Oh, no. What was this behind her? Her stomach fell at the sight of the flashing lights. Nooo. This was so unfair. Yes, she was going fifteen miles over the speed limit, but she had an emergency brewing here. And thirty was too slow. What sicko had decided you could only go thirty on this road anyway? It was probably someone who had no life, nowhere to be, no husband to beat home.

Once again a conversation started at the back of her brain.

Brian Hey, I beat you home. Where were you?

Tiffany: Just out running some errands.

Brian: What’s that piece of paper in your hand?

Tiffany: Ummmm . . .

She could not, COULD NOT, get a speeding ticket. They couldn’t afford it.

Heart thudding, she watched as the policeman got out of his patrol car. He was big and burly. Big men loved sweet, little blondes with blue eyes. That had to work in her favor. She saw the wedding ring on his finger. Darn. It would have worked more in her favor if he’d been single. She let down her window and showed him the most pitiful expression she could muster. “I was speeding, I know, but please don’t give me a ticket. I haven’t had a ticket since I was eighteen.” Actually, twenty, but close enough.

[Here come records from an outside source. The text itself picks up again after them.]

-- ==== Sys2Proof/Tests/Slice0.lean ====
section
/-! SUPPORT. Tests: the decoding of words written out from R71 to R85, the refused terms, one step of each instruction with
results from spec/95_test_vectors.md (named in the docstrings), and for each statement with hypotheses a witness of them. -/

namespace Sys2Proof.Tests

open Sys2Proof Sys2Proof.Machine

/-! ### Decoding (R71 to R85; x = A, y = 5, n = 7, kk = 3C, nnn = 2F1) -/

theorem test_decode_cls : decode 0b0000000011100000 = .ok .cls := by decide
theorem test_decode_ret : decode 0b0000000011101110 = .ok .ret := by decide
theorem test_decode_jmp : decode 0b0001001011110001 = .ok (.jmp 0x2F1) := by decide
theorem test_decode_call : decode 0b0010001011110001 = .ok (.call 0x2F1) := by decide
theorem test_decode_seImm : decode 0b0011101000111100 = .ok (.seImm 10 0x3C) := by decide
theorem test_decode_sneImm : decode 0b0100101000111100 = .ok (.sneImm 10 0x3C) := by decide
theorem test_decode_seReg : decode 0b0101101001010000 = .ok (.seReg 10 5) := by decide
theorem test_decode_movImm : decode 0b0110101000111100 = .ok (.movImm 10 0x3C) := by decide
theorem test_decode_addImm : decode 0b0111101000111100 = .ok (.addImm 10 0x3C) := by decide
theorem test_decode_movReg : decode 0b1000101001010000 = .ok (.movReg 10 5) := by decide
theorem test_decode_orReg : decode 0b1000101001010001 = .ok (.orReg 10 5) := by decide
theorem test_decode_andReg : decode 0b1000101001010010 = .ok (.andReg 10 5) := by decide
theorem test_decode_xorReg : decode 0b1000101001010011 = .ok (.xorReg 10 5) := by decide
theorem test_decode_addReg : decode 0b1000101001010100 = .ok (.addReg 10 5) := by decide
theorem test_decode_sub : decode 0b1000101001010101 = .ok (.sub 10 5) := by decide
theorem test_decode_shr : decode 0b1000101001010110 = .ok (.shr 10 5) := by decide
theorem test_decode_subn : decode 0b1000101001010111 = .ok (.subn 10 5) := by decide
theorem test_decode_shl : decode 0b1000101001011110 = .ok (.shl 10 5) := by decide
theorem test_decode_sneReg : decode 0b1001101001010000 = .ok (.sneReg 10 5) := by decide
theorem test_decode_movI : decode 0b1010001011110001 = .ok (.movI 0x2F1) := by decide
theorem test_decode_jmpV0 : decode 0b1011001011110001 = .ok (.jmpV0 0x2F1) := by decide
theorem test_decode_rnd : decode 0b1100101000111100 = .ok (.rnd 10 0x3C) := by decide
theorem test_decode_drw : decode 0b1101101001010111 = .ok (.drw 10 5 7) := by decide
theorem test_decode_skp : decode 0b1110101010011110 = .ok (.skp 10) := by decide
theorem test_decode_sknp : decode 0b1110101010100001 = .ok (.sknp 10) := by decide
theorem test_decode_movVxDT : decode 0b1111101000000111 = .ok (.movVxDT 10) := by decide
theorem test_decode_movVxK : decode 0b1111101000001010 = .ok (.movVxK 10) := by decide
theorem test_decode_movDTVx : decode 0b1111101000010101 = .ok (.movDTVx 10) := by decide
theorem test_decode_movSTVx : decode 0b1111101000011000 = .ok (.movSTVx 10) := by decide
theorem test_decode_addI : decode 0b1111101000011110 = .ok (.addI 10) := by decide
theorem test_decode_movF : decode 0b1111101000101001 = .ok (.movF 10) := by decide
theorem test_decode_movB : decode 0b1111101000110011 = .ok (.movB 10) := by decide
theorem test_decode_storeRegs : decode 0b1111101001010101 = .ok (.storeRegs 10) := by decide
theorem test_decode_loadRegs : decode 0b1111101001100101 = .ok (.loadRegs 10) := by decide

/-- What an invalid word answers. -/
def invalid (w : Word) : Except DecodeError Instr := .error (.invalidOpcode w)

/-- DE1 to DE3, DE6, DE7: words that are no instruction. -/
theorem test_decode_invalid_0_to_8 : [0x0000, 0x0123, 0x00E1, 0x5121, 0x8128, 0x812F].map decode =
    [0x0000, 0x0123, 0x00E1, 0x5121, 0x8128, 0x812F].map invalid := by decide
/-- DE8 to DE10. -/
theorem test_decode_invalid_9_to_F : [0x9121, 0xE19F, 0xE1A0, 0xF100, 0xF1FF, 0xFFFF].map decode =
    [0x9121, 0xE19F, 0xE1A0, 0xF100, 0xF1FF, 0xFFFF].map invalid := by decide

theorem test_decode_too_short : decodeBytes [0x00] = .error .tooShort := by decide

/-! ### Written instructions: well-formedness and assembly (AS1 to AS8) -/

theorem test_refuses_wide_byte : AsmInstr.wellFormed ⟨.MOV, [.reg 1, .num 0x100]⟩ = false := by decide
theorem test_refuses_register_16 : AsmInstr.wellFormed ⟨.MOV, [.reg 16, .num 1]⟩ = false := by decide
theorem test_refuses_second_register_16 : AsmInstr.wellFormed ⟨.ADD, [.reg 1, .reg 16]⟩ = false := by decide
theorem test_refuses_wide_address : AsmInstr.wellFormed ⟨.JMP, [.num 0x1000]⟩ = false := by decide
theorem test_refuses_wide_rows : AsmInstr.wellFormed ⟨.DRW, [.reg 0, .reg 1, .num 16]⟩ = false := by decide
theorem test_refuses_wrong_count : AsmInstr.wellFormed ⟨.CLS, [.reg 1]⟩ = false := by decide
theorem test_refuses_wrong_operand : AsmInstr.wellFormed ⟨.SKP, [.num 1]⟩ = false := by decide
theorem test_refuses_jump_offset_register : AsmInstr.wellFormed ⟨.JMP, [.reg 1, .num 0x300]⟩ = false := by decide
theorem test_refuses_unresolved_name : AsmInstr.wellFormed ⟨.JMP, [.name "loop"]⟩ = false := by decide
theorem test_accepts : AsmInstr.wellFormed ⟨.MOV, [.reg 15, .num 0xFF]⟩ = true ∧ (Instr.drw 15 15 15).wellFormed = true := by
  decide

theorem test_assemble_AS1_to_AS4 :
    assemble Config.standard [.code none (some ⟨.MOV, [.reg 1, .num 12]⟩), .code none (some ⟨.JMP, [.reg 0, .num 0x300]⟩),
      .code none (some ⟨.MOV, [.reg 15, .indI]⟩), .code none (some ⟨.DRW, [.reg 10, .reg 11, .num 5]⟩)] =
    some [0x610C, 0xB300, 0xFF65, 0xDAB5] := by decide
theorem test_assemble_AS5_label : assemble Config.standard [.code (some "loop") (some ⟨.JMP, [.name "loop"]⟩)] = some [0x1200] := by decide
theorem test_assemble_AS6_constant :
    assemble Config.standard [.constant "N" 0x10, .code none (some ⟨.ADD, [.reg 2, .name "N"]⟩)] = some [0x7210] := by decide
theorem test_assemble_AS7_diagnostic : assemble Config.standard [.code none (some ⟨.MOV, [.reg 1, .num 0x100]⟩)] = none := by decide
theorem test_disassemble : disassemble [0x610C, 0x0123, 0xFF65] = [some "MOV V1, 12", none, some "MOV V15, [I]"] := by decide

/-! ### One step of each instruction -/

/-- A core with other parameters (R7): 16 columns and 16 rows, glyphs of four bytes, the font at 2 with every byte 0xAA, four
bytes for a program, one stack entry. -/
def tiny : Config :=
  { Config.standard with
    memSize := 86, loadBase := 82, maxProgram := 4, stackDepth := 1, dispW := 16, dispH := 16, fbBytes := 32
    glyphBytes := 4, fontBase := 2, font := List.replicate 64 0xAA, valid := by constructor <;> decide }

/-- The launch state without an image (R405). -/
def launched : State := { State.reset with pc := 0x200 }

/-- A state with a register set. -/
def withV (r : Reg) (b : Byte) (s : State) : State := setV r b s

/-- A state whose memory holds bytes from an address on. -/
def withBytes (a : Nat) (bytes : List Byte) (s : State) : State := storeBytes a bytes s

/-- What a function sees in the state after one step with a word placed where it fetches; `none` where there is none. -/
def after (s : State) (w : Nat) {α : Type} (see : State → α) : Option α :=
  match step (s.withFetchWord 16 w) with
  | .next t => some (see t)
  | _ => none

/-- The next state of a result, `none` where there is none. -/
def nextOf (r : Result) : Option State :=
  match r with
  | .next t => some t
  | _ => none

/-- The fault of a state as vectors give it: the kind and the fault address. -/
def faultOf (s : State) : Option (FaultKind × Option Nat) := s.fault.map fun r => (r.kind, r.addr)

/-- The state after DI2: glyph 0 drawn at the origin. -/
def glyphDrawn : State := { drawn 0 1 5 launched with pc := 0x200 }

/-- DI1. -/
theorem test_cls_DI1 : after (withV 15 7 glyphDrawn) 0x00E0 (fun t => (decide (t.fb = clearedFramebuffer t.config), getV t vf, t.pc)) =
    some ((true, 7, 0x202)) := by decide
/-- DI2. -/
theorem test_drw_DI2 : after launched 0xD015 (fun t => ((fbImage t.config t.fb).take 33, getV t vf)) =
    some (([0xF0, 0, 0, 0, 0, 0, 0, 0, 0x90, 0, 0, 0, 0, 0, 0, 0, 0x90, 0, 0, 0, 0, 0, 0, 0, 0x90, 0, 0, 0, 0, 0, 0, 0, 0xF0], 0)) := by decide
/-- DI4, its corner pixels. -/
theorem test_drw_DI4_wraps : after (withV 0 0x3E (withV 1 0x1E launched)) 0xD015 (fun t => (pixel t.fb 62 30, pixel t.fb 0 30, pixel t.fb 2 30, pixel t.fb 62 0, pixel t.fb 1 1, pixel t.fb 0 31)) =
    some ((true, true, false, true, true, false)) := by decide
/-- CF10. -/
theorem test_ret_CF10 : after ({ launched with pc := 0x30A, sp := 1, stack := launched.stack.set 0 0x206 }) 0x00EE (fun t => (t.pc, t.sp)) =
    some ((0x206, 0)) := by decide
/-- CF11. -/
theorem test_ret_CF11 : after launched 0x00EE (fun t => (faultOf t, t.pc, t.sp)) =
    some ((some (.stackUnderflow, none), 0x200, 0)) := by decide
/-- CF2: no 2 is added. -/
theorem test_jmp_CF2 : after ({ launched with pc := 0x202 }) 0x1202 (fun t => t.pc) =
    some (0x202) := by decide
/-- CF9. -/
theorem test_call_CF9 : after ({ launched with pc := 0x204 }) 0x2300 (fun t => (stackEntry t 0, t.sp, t.pc)) =
    some ((0x206, 1, 0x300)) := by decide
/-- CF13. -/
theorem test_call_CF13 : after ({ launched with sp := 12 }) 0x2200 (fun t => (faultOf t, t.sp, t.pc)) =
    some ((some (.stackOverflow, none), 12, 0x200)) := by decide
/-- CF3. -/
theorem test_seImm_CF3 : after (withV 1 0x0C launched) 0x310C (fun t => t.pc) =
    some (0x204) := by decide
/-- CF5. -/
theorem test_sneImm_CF5 : after (withV 1 0x0C launched) 0x410C (fun t => t.pc) =
    some (0x202) := by decide
/-- CF7. -/
theorem test_seReg_CF7 : after (withV 1 1 (withV 2 2 launched)) 0x5120 (fun t => t.pc) =
    some (0x202) := by decide
/-- CF7. -/
theorem test_sneReg_CF7 : after (withV 1 1 (withV 2 2 launched)) 0x9120 (fun t => t.pc) =
    some (0x204) := by decide
/-- AL1. -/
theorem test_movImm_AL1 : after launched 0x6AFF (fun t => getV t 10) =
    some (0xFF) := by decide
/-- AL2: no flag. -/
theorem test_addImm_AL2 : after (withV 1 0xFF (withV 15 0x55 launched)) 0x7102 (fun t => (getV t 1, getV t vf)) =
    some ((0x01, 0x55)) := by decide
/-- AL3. -/
theorem test_movReg_AL3 : after (withV 2 7 (withV 15 1 launched)) 0x8120 (fun t => (getV t 1, getV t vf)) =
    some ((0x07, 0x01)) := by decide
/-- AL4. -/
theorem test_orReg_AL4 : after (withV 1 0xF0 (withV 2 0x0F (withV 15 1 launched))) 0x8121 (fun t => (getV t 1, getV t vf)) =
    some ((0xFF, 0x01)) := by decide
/-- AL5. -/
theorem test_andReg_AL5 : after (withV 1 0xF0 (withV 2 0x3C launched)) 0x8122 (fun t => getV t 1) =
    some (0x30) := by decide
/-- AL6. -/
theorem test_xorReg_AL6 : after (withV 1 0xFF (withV 2 0x0F launched)) 0x8123 (fun t => getV t 1) =
    some (0xF0) := by decide
/-- AL7. -/
theorem test_addReg_AL7 : after (withV 1 0xFF (withV 2 0x01 launched)) 0x8124 (fun t => (getV t 1, getV t vf)) =
    some ((0x00, 1)) := by decide
/-- AL10: the flag is written last. -/
theorem test_addReg_AL10 : after (withV 15 0x10 (withV 1 0x20 launched)) 0x8F14 (fun t => (getV t vf, getV t 1)) =
    some ((0, 0x20)) := by decide
/-- AL13. -/
theorem test_sub_AL13 : after (withV 1 3 (withV 2 5 launched)) 0x8125 (fun t => (getV t 1, getV t vf)) =
    some ((0xFE, 0)) := by decide
/-- AL14. -/
theorem test_sub_AL14 : after (withV 1 5 (withV 2 5 launched)) 0x8125 (fun t => (getV t 1, getV t vf)) =
    some ((0x00, 1)) := by decide
/-- AL18. -/
theorem test_subn_AL18 : after (withV 1 3 (withV 2 5 launched)) 0x8127 (fun t => (getV t 1, getV t vf)) =
    some ((0x02, 1)) := by decide
/-- AL19. -/
theorem test_subn_AL19 : after (withV 1 5 (withV 2 3 launched)) 0x8127 (fun t => (getV t 1, getV t vf)) =
    some ((0xFE, 0)) := by decide
/-- AL21. -/
theorem test_shr_AL21 : after (withV 1 0x81 launched) 0x8126 (fun t => (getV t 1, getV t vf)) =
    some ((0x40, 1)) := by decide
/-- AL23: Vy is ignored. -/
theorem test_shr_AL23 : after (withV 1 4 (withV 2 0xFF launched)) 0x8126 (fun t => (getV t 1, getV t vf)) =
    some ((0x02, 0)) := by decide
/-- AL25. -/
theorem test_shl_AL25 : after (withV 1 0x81 launched) 0x812E (fun t => (getV t 1, getV t vf)) =
    some ((0x02, 1)) := by decide
/-- AL28. -/
theorem test_shl_AL28 : after (withV 15 0x40 launched) 0x8F0E (fun t => getV t vf) =
    some (0) := by decide
/-- IM1. -/
theorem test_movI_IM1 : after launched 0xA123 (fun t => t.i) =
    some (0x0123) := by decide
/-- CF16: no mask. -/
theorem test_jmpV0_CF16 : after (withV 0 0xFF launched) 0xBFFF (fun t => (t.pc, t.i)) =
    some ((0x10FE, 0)) := by decide
/-- AL29. -/
theorem test_rnd_AL29 : after ({ launched with host := { HostPort.initial with rand := [0xAB] } }) 0xC10F (fun t => (getV t 1, t.host.events)) =
    some ((0x0B, [.rand 0xAB])) := by decide
/-- KT1. -/
theorem test_skp_KT1 : after (withV 1 5 { launched with host := { HostPort.initial with keyDown := [true] } }) 0xE19E (fun t => (t.pc, t.host.events)) =
    some ((0x204, [.keyDown 5 true])) := by decide
/-- KT3. -/
theorem test_skp_KT3 : after (withV 1 0x10 launched) 0xE19E (fun t => t.fault.map fun r => (r.kind, r.key)) =
    some (some (.keyRange, some 0x10)) := by decide
/-- KT2. -/
theorem test_sknp_KT2 : after (withV 1 5 { launched with host := { HostPort.initial with keyDown := [true] } }) 0xE1A1 (fun t => t.pc) =
    some (0x202) := by decide
/-- KT5. -/
theorem test_movVxDT_KT5 : after ({ launched with dt := 0x3C }) 0xF107 (fun t => getV t 1) =
    some (0x3C) := by decide
/-- KT8. -/
theorem test_movVxK_KT8 : after ({ launched with host := { HostPort.initial with getKey := [some 7] } }) 0xF10A (fun t => (getV t 1, t.pc, t.wasBlocking, t.host.events)) =
    some ((7, 0x202, true, [.getKey (some 7), .redraw])) := by decide
/-- KT9. -/
theorem test_movVxK_KT9 : after (withV 1 9 { launched with host := { HostPort.initial with getKey := [none] } }) 0xF10A (fun t => (getV t 1, t.pc, t.wasBlocking, t.host.events)) =
    some ((9, 0x200, true, [.getKey none, .redraw])) := by decide
/-- KT6. -/
theorem test_movDTVx_KT6 : after (withV 1 0x3C launched) 0xF115 (fun t => (t.dt, t.st)) =
    some ((0x3C, 0)) := by decide
/-- KT7. -/
theorem test_movSTVx_KT7 : after (withV 2 2 launched) 0xF218 (fun t => (t.st, soundOn t)) =
    some ((2, true)) := by decide
/-- IM3. -/
theorem test_addI_IM3 : after (withV 1 1 (withV 15 5 { launched with i := 0x0FFF })) 0xF11E (fun t => (t.i, getV t vf)) =
    some ((0x1000, 5)) := by decide
/-- IM4. -/
theorem test_addI_IM4 : after (withV 1 2 { launched with i := 0xFFFF }) 0xF11E (fun t => t.i) =
    some (0x0001) := by decide
/-- IM9. -/
theorem test_movF_IM9 : after (withV 1 0x1A launched) 0xF129 (fun t => t.i) =
    some (0x032) := by decide
/-- IM5. -/
theorem test_movB_IM5 : after (withV 1 0xFE { launched with i := 0x300 }) 0xF133 (fun t => (bytesAt t 0x300 3, t.i)) =
    some (([2, 5, 4], 0x300)) := by decide
/-- IM8. -/
theorem test_movB_IM8 : after ({ launched with i := 0xE8E }) 0xF133 (fun t => (faultOf t, bytesAt t 0xE8E 2)) =
    some ((some (.memoryBounds, some 0xE90), [0, 0])) := by decide
/-- IM10. -/
theorem test_storeRegs_IM10 : after (withV 0 1 (withV 1 2 (withV 2 3 (withV 3 4 { launched with i := 0x300 })))) 0xF255 (fun t => (bytesAt t 0x300 4, t.i)) =
    some (([1, 2, 3, 0], 0x300)) := by decide
/-- IM12. -/
theorem test_storeRegs_IM12 : after ({ launched with i := 0xE81 }) 0xFF55 (fun t => faultOf t) =
    some (some (.memoryBounds, some 0xE90)) := by decide
/-- IM14. -/
theorem test_loadRegs_IM14 : after (withV 3 9 (withBytes 0x300 [2, 5, 4, 1] { launched with i := 0x300 })) 0xF265 (fun t => (getV t 0, getV t 1, getV t 2, getV t 3, t.i)) =
    some ((2, 5, 4, 9, 0x300)) := by decide
/-- IM16: the font's first byte. -/
theorem test_loadRegs_IM16 : after launched 0xF065 (fun t => getV t 0) =
    some (0xF0) := by decide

Parking tickets didn’t count. Neither did citations for running stop signs. “I promise I won’t speed again. Ever. If I come home with a speeding ticket . . .” And a trunk full of shopping bags. She couldn’t even think about it. She might as well throw herself in the lake and be done with it.

The officer regarded her sadly. Good, she’d won his sympathy. She looked back at him with tears in her eyes.

“Lady, you were going twenty miles over the limit. I can’t not give you a ticket.” What? What was this? “Oh, God, please.” Now she opted to shed the tears. They were wasted sitting around in her eyeballs. “My husband will kill me.” How was she going to pay on her credit card if she had to use the money for a stupid speeding ticket? “Don’t worry,” said the officer. “Yes?” He’d had a change of heart. She was saved! Long live blonde. “They take MasterCard at the courthouse. May I have your driver’s license and registration please?”